Key Skills: Azure, Kubernetes, Terraform, Bash Shell, AWS, GCP, Microservices, Python, Observability, Site Reliability Engineer, Data Governance, Data Privacy.
Roles & Responsibilities:
- Define and evolve the observability vision and roadmap for our cloud-native healthcare platform.
- Architect and implement standardized observability frameworks (metrics, logs, traces, events, profiling) across services.
- Collaborate with platform, SRE, and product teams to instrument services using OpenTelemetry and other modern observability tooling.
- Build and maintain dashboards, alerts, and SLOs that reflect both technical and business health indicators.
- Evaluate, integrate, and optimize observability tools (e.g., Datadog, Prometheus, Grafana, Tempo, Loki, Elastic).
- Lead incident analysis and postmortem reviews, driving improvements in system resilience and observability coverage.
- Ensure observability practices align with healthcare compliance standards (e.g., HIPAA, HITRUST).
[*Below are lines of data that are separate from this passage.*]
-- ==== Sys2Proof/Word.lean ====
section
/-! DEFINITION. The data words of the model: bytes, sparse tables in one canonical form, and nothing else. Arithmetic on them
stands in Machine/Bits.lean. -/

namespace Sys2Proof

/-- One byte of memory, a packet or a record (R5: little-endian order is applied in Machine/Bits.lean). -/
abbrev Byte := BitVec 8

/-- A sparse table: (index, value) pairs, indices strictly rising, no entry equal to what an unlisted index reads as.
Every numbered set of the device (queues, lanes, slots, streams, registers of a core, memory bytes) is held so. -/
abbrev Table (α : Type) := List (Nat × α)

end Sys2Proof
end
- Mentor engineers and promote a culture of observability-first development.
Experience Required:
- 12 - 20 years of experience leading SRE or observability initiatives in large-scale distributed systems.
- Strong background in cloud platforms including Azure, AWS, and GCP with deep understanding of microservices architecture.
- Hands-on expertise in Terraform, Kubernetes, and modern observability tools.
- Demonstrated success in building resilient systems and establishing SLOs, SLIs, and SLA practices.
- Experience with compliance-driven environments such as healthcare or finance.
- Strong scripting and automation skills using Python, Bash Shell, and related technologies.
- Exceptional communication and leadership skills, with experience mentoring engineering teams.
Education: B.Tech M.Tech (Dual), B.Tech